Fall Fishing Tips

If you are a casual fisherman, you probably like to occasionally sit on a dock or relax in a boat with your line in the water on a warm summer day.

Nothing wrong with that. It’s not a bad way to spend a few hours with family and friends. Or even just hanging out by yourself, if that’s what floats your boat (no pun intended).

But if you are an experienced fisherman, you’re excited that fall has come. You know that cooler air and water temperatures make it easier to catch fish.

Whether it’s bass, walleyes, catfish, sunfish or a wide variety of other fish, you can be pretty confident you’ll come home with dinner following a fall fishing venture. And it should be a filling dinner because many fish are busy putting on weight for the winter.

If you’re a novice or occasional fisherman, here are a few tips regarding fall fishing you might not be aware of:

Know the rules. First and foremost, make sure you understand the rules and regulations regarding fishing in the area you’re in. There are state laws you should know, and sometimes there are local variations on those regulations. Especially pertaining to the type of bait you can use, catch-and-release laws, and the need for licenses.

Go where the fish are. Cooler water temperatures often send fish into shallow waters where they can find insects and smaller fish to eat. The later it is in the fall, the more often this will occur. If you see baitfish along the top of the water or birds circling and diving for a quick snack, you’ll probably find the type of fish you want to catch as well.
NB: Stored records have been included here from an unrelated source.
/-! ### State.modGrp -/

@[simp] theorem State.modGrp_pending (s : State) (g : Nat) (f : Grp → Grp) : (s.modGrp g f).pending = s.pending := rfl
@[simp] theorem State.modGrp_fresh (s : State) (g : Nat) (f : Grp → Grp) : (s.modGrp g f).fresh = s.fresh := rfl
@[simp] theorem State.modGrp_now (s : State) (g : Nat) (f : Grp → Grp) : (s.modGrp g f).now = s.now := rfl
@[simp] theorem State.modGrp_mem (s : State) (g : Nat) (f : Grp → Grp) : (s.modGrp g f).mem = s.mem := rfl
@[simp] theorem State.modGrp_hostA (s : State) (g : Nat) (f : Grp → Grp) : (s.modGrp g f).hostA = s.hostA := rfl
@[simp] theorem State.modGrp_hostB (s : State) (g : Nat) (f : Grp → Grp) : (s.modGrp g f).hostB = s.hostB := rfl
@[simp] theorem State.modGrp_pa (s : State) (g : Nat) (f : Grp → Grp) : (s.modGrp g f).pa = s.pa := rfl
@[simp] theorem State.modGrp_pb (s : State) (g : Nat) (f : Grp → Grp) : (s.modGrp g f).pb = s.pb := rfl
@[simp] theorem State.modGrp_cmds (s : State) (g : Nat) (f : Grp → Grp) : (s.modGrp g f).cmds = s.cmds := rfl
@[simp] theorem State.modGrp_cmdNo (s : State) (g : Nat) (f : Grp → Grp) : (s.modGrp g f).cmdNo = s.cmdNo := rfl
@[simp] theorem State.modGrp_lastFetch (s : State) (g : Nat) (f : Grp → Grp) : (s.modGrp g f).lastFetch = s.lastFetch := rfl
@[simp] theorem State.modGrp_msPortA (s : State) (g : Nat) (f : Grp → Grp) : (s.modGrp g f).msPortA = s.msPortA := rfl
@[simp] theorem State.modGrp_msPortB (s : State) (g : Nat) (f : Grp → Grp) : (s.modGrp g f).msPortB = s.msPortB := rfl
@[simp] theorem State.modGrp_msSide (s : State) (g : Nat) (f : Grp → Grp) : (s.modGrp g f).msSide = s.msSide := rfl
@[simp] theorem State.modGrp_msEasel (s : State) (g : Nat) (f : Grp → Grp) : (s.modGrp g f).msEasel = s.msEasel := rfl
@[simp] theorem State.modGrp_accs (s : State) (g : Nat) (f : Grp → Grp) : (s.modGrp g f).accs = s.accs := rfl
@[simp] theorem State.modGrp_accNo (s : State) (g : Nat) (f : Grp → Grp) : (s.modGrp g f).accNo = s.accNo := rfl
@[simp] theorem State.modGrp_sq (s : State) (g : Nat) (f : Grp → Grp) : (s.modGrp g f).sq = s.sq := rfl
@[simp] theorem State.modGrp_seqMiss (s : State) (g : Nat) (f : Grp → Grp) : (s.modGrp g f).seqMiss = s.seqMiss := rfl
@[simp] theorem State.modGrp_lkIgnore (s : State) (g : Nat) (f : Grp → Grp) : (s.modGrp g f).lkIgnore = s.lkIgnore := rfl
@[simp] theorem State.modGrp_regFix (s : State) (g : Nat) (f : Grp → Grp) : (s.modGrp g f).regFix = s.regFix := rfl
@[simp] theorem State.modGrp_upsets (s : State) (g : Nat) (f : Grp → Grp) : (s.modGrp g f).upsets = s.upsets := rfl
@[simp] theorem State.modGrp_objs (s : State) (g : Nat) (f : Grp → Grp) : (s.modGrp g f).objs = s.objs := rfl
@[simp] theorem State.modGrp_sysExts (s : State) (g : Nat) (f : Grp → Grp) : (s.modGrp g f).sysExts = s.sysExts := rfl
@[simp] theorem State.modGrp_pfEnts (s : State) (g : Nat) (f : Grp → Grp) : (s.modGrp g f).pfEnts = s.pfEnts := rfl
@[simp] theorem State.modGrp_pfNo (s : State) (g : Nat) (f : Grp → Grp) : (s.modGrp g f).pfNo = s.pfNo := rfl
@[simp] theorem State.modGrp_seqs (s : State) (g : Nat) (f : Grp → Grp) : (s.modGrp g f).seqs = s.seqs := rfl
@[simp] theorem State.modGrp_commitNo (s : State) (g : Nat) (f : Grp → Grp) : (s.modGrp g f).commitNo = s.commitNo := rfl
@[simp] theorem State.modGrp_commitC (s : State) (g : Nat) (f : Grp → Grp) : (s.modGrp g f).commitC = s.commitC := rfl
@[simp] theorem State.modGrp_applying (s : State) (g : Nat) (f : Grp → Grp) : (s.modGrp g f).applying = s.applying := rfl
@[simp] theorem State.modGrp_spillPool (s : State) (g : Nat) (f : Grp → Grp) : (s.modGrp g f).spillPool = s.spillPool := rfl
@[simp] theorem State.modGrp_models (s : State) (g : Nat) (f : Grp → Grp) : (s.modGrp g f).models = s.models := rfl
@[simp] theorem State.modGrp_slices (s : State) (g : Nat) (f : Grp → Grp) : (s.modGrp g f).slices = s.slices := rfl
@[simp] theorem State.modGrp_steps (s : State) (g : Nat) (f : Grp → Grp) : (s.modGrp g f).steps = s.steps := rfl
@[simp] theorem State.modGrp_mst (s : State) (g : Nat) (f : Grp → Grp) : (s.modGrp g f).mst = s.mst := rfl
@[simp] theorem State.modGrp_joinQ (s : State) (g : Nat) (f : Grp → Grp) : (s.modGrp g f).joinQ = s.joinQ := rfl
@[simp] theorem State.modGrp_tenQ (s : State) (g : Nat) (f : Grp → Grp) : (s.modGrp g f).tenQ = s.tenQ := rfl
@[simp] theorem State.modGrp_tenC (s : State) (g : Nat) (f : Grp → Grp) : (s.modGrp g f).tenC = s.tenC := rfl
@[simp] theorem State.modGrp_curTenant (s : State) (g : Nat) (f : Grp → Grp) : (s.modGrp g f).curTenant = s.curTenant := rfl
@[simp] theorem State.modGrp_lastTenant (s : State) (g : Nat) (f : Grp → Grp) : (s.modGrp g f).lastTenant = s.lastTenant := rfl
@[simp] theorem State.modGrp_turnStart (s : State) (g : Nat) (f : Grp → Grp) : (s.modGrp g f).turnStart = s.turnStart := rfl
@[simp] theorem State.modGrp_turnEnd (s : State) (g : Nat) (f : Grp → Grp) : (s.modGrp g f).turnEnd = s.turnEnd := rfl
@[simp] theorem State.modGrp_turnSteps (s : State) (g : Nat) (f : Grp → Grp) : (s.modGrp g f).turnSteps = s.turnSteps := rfl
@[simp] theorem State.modGrp_dies (s : State) (g : Nat) (f : Grp → Grp) : (s.modGrp g f).dies = s.dies := rfl
@[simp] theorem State.modGrp_d2d (s : State) (g : Nat) (f : Grp → Grp) : (s.modGrp g f).d2d = s.d2d := rfl
@[simp] theorem State.modGrp_noc (s : State) (g : Nat) (f : Grp → Grp) : (s.modGrp g f).noc = s.noc := rfl
@[simp] theorem State.modGrp_pals (s : State) (g : Nat) (f : Grp → Grp) : (s.modGrp g f).pals = s.pals := rfl
@[simp] theorem State.modGrp_chans (s : State) (g : Nat) (f : Grp → Grp) : (s.modGrp g f).chans = s.chans := rfl
@[simp] theorem State.modGrp_grps (s : State) (g : Nat) (f : Grp → Grp) : (s.modGrp g f).grps = s.grps.modify g f := rfl
@[simp] theorem State.modGrp_flash (s : State) (g : Nat) (f : Grp → Grp) : (s.modGrp g f).flash = s.flash := rfl
@[simp] theorem State.modGrp_links (s : State) (g : Nat) (f : Grp → Grp) : (s.modGrp g f).links = s.links := rfl
@[simp] theorem State.modGrp_bundleW (s : State) (g : Nat) (f : Grp → Grp) : (s.modGrp g f).bundleW = s.bundleW := rfl
@[simp] theorem State.modGrp_router (s : State) (g : Nat) (f : Grp → Grp) : (s.modGrp g f).router = s.router := rfl
@[simp] theorem State.modGrp_coord (s : State) (g : Nat) (f : Grp → Grp) : (s.modGrp g f).coord = s.coord := rfl
@[simp] theorem State.modGrp_power (s : State) (g : Nat) (f : Grp → Grp) : (s.modGrp g f).power = s.power := rfl
@[simp] theorem State.modGrp_mon (s : State) (g : Nat) (f : Grp → Grp) : (s.modGrp g f).mon = s.mon := rfl
@[simp] theorem State.modGrp_health (s : State) (g : Nat) (f : Grp → Grp) : (s.modGrp g f).health = s.health := rfl
@[simp] theorem State.modGrp_nor (s : State) (g : Nat) (f : Grp → Grp) : (s.modGrp g f).nor = s.nor := rfl
@[simp] theorem State.modGrp_clk (s : State) (g : Nat) (f : Grp → Grp) : (s.modGrp g f).clk = s.clk := rfl
@[simp] theorem State.modGrp_sec (s : State) (g : Nat) (f : Grp → Grp) : (s.modGrp g f).sec = s.sec := rfl
@[simp] theorem State.modGrp_snap (s : State) (g : Nat) (f : Grp → Grp) : (s.modGrp g f).snap = s.snap := rfl
@[simp] theorem State.modGrp_side (s : State) (g : Nat) (f : Grp → Grp) : (s.modGrp g f).side = s.side := rfl
@[simp] theorem State.modGrp_tx (s : State) (g : Nat) (f : Grp → Grp) : (s.modGrp g f).tx = s.tx := rfl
Make wise bait choices. Once you’ve chosen your spot to fish, ask a bait shop owner or a local which kind of bait works best for that area. This could make a big difference as to whether you have a successful day or go home empty-handed. Most fish prefer slow-moving, larger bait in the fall.

Determine how you’ll fish. Some fishermen like to wade in the water while they fish, while others prefer to sit in a boat or on a dock. If you don’t have a preference, ask locals which method they’ve found to work best in their area.

A focus on bass

One of the most popular fish to catch, especially in the fall, is bass. If you can find an area where small fish such as minnows, bluegills, shads and small sunfish are swimming, it’s very likely bass will be there too, looking for their next meal.

A silver-colored lipless crankbait might be a good choice for your bait, as it could be mistaken for a shad.

Bass also like cover. They use it to hide from larger fish and so they can ambush smaller fish.

You’re less likely to find bass in open water – although they do swim there sometimes – and more likely to find them around docks, rocks, fallen logs, wood structures, lily pads and shallow grass.

What’s the weather?

Understanding how bass react to different weather conditions can help you catch them. For example, sunny days can make them cautious. They’re bolder when it’s cloudy.

So when the sun is shining brightly, use sinking lures that bounce. Bring the lure up and down near the bottom. If it’s cloudy, try moving baits such as spinnerbaits, swimbaits and topwater plugs.

Many people fish for bass in lakes, but don’t ignore rivers or creeks. Shads often move toward creeks in the fall, and you can be sure bass will follow them.

Depending on the fall month in which you’re fishing, your lures should vary. Try aggressive lures when the waters are warmer and slow-moving bait when the waters are cooler.

What to wear when it’s cold

What you wear and pack will vary greatly depending on whether you’re taking a one-week fishing trip or just tossing your line into the water for a few hours.

Another major factor is the weather. If you want to fish in a colder climate, make sure you wear waterproof clothing and have plenty of extra socks and underwear.

Waterproof raingear is essential, including pants, footwear, and insulated gloves and hats. Layering is a good idea, and polar fleece comes in handy.

Also have sweatpants and a heavy jacket in your bag. You never know when the weather will turn even colder than expected.

What to wear when it’s warm

It may be warm enough to wear shorts and a t-shirt while you’re fishing on a warm fall day. But that doesn’t mean it’s the correct attire.

Overexposure to the sun can cause plenty of problems. So a long-sleeved, lightweight shirt with ventilation and long synthetic pants are a better option.

Make sure you have plenty of skin protection from the sun, as well as several bandanas. Close-toed water shoes will help keep you from slipping on rocks. Sunglasses are a must.

Take a hat to protect your face and neck from the sun, as well as to reduce glare while you’re trying to spot fish. A poncho or rain jacket could also come in handy.

What else to pack

Regardless of how long you’re planning to fish, nature or an unexpected problem might keep you out there longer than you intended.

So pack a bag with personal items. These should include a first-aid kit, medications, sunscreen and lip balm.

Another important item to pack is insect repellant. If you’re fishing before the sun rises or after it sets, mosquitos will be looking for you.

Make sure you also pack hand sanitizer. You’re going to get hungry, and you don’t want to be handling your food after you’ve handled fish, without cleaning them first.

Fall fishing can be a lot of fun, whether it’s a one-day event or a one-week excursion. But it will be a lot more comfortable, fun and successful if you’re prepared with knowledge, proper clothing and supplies.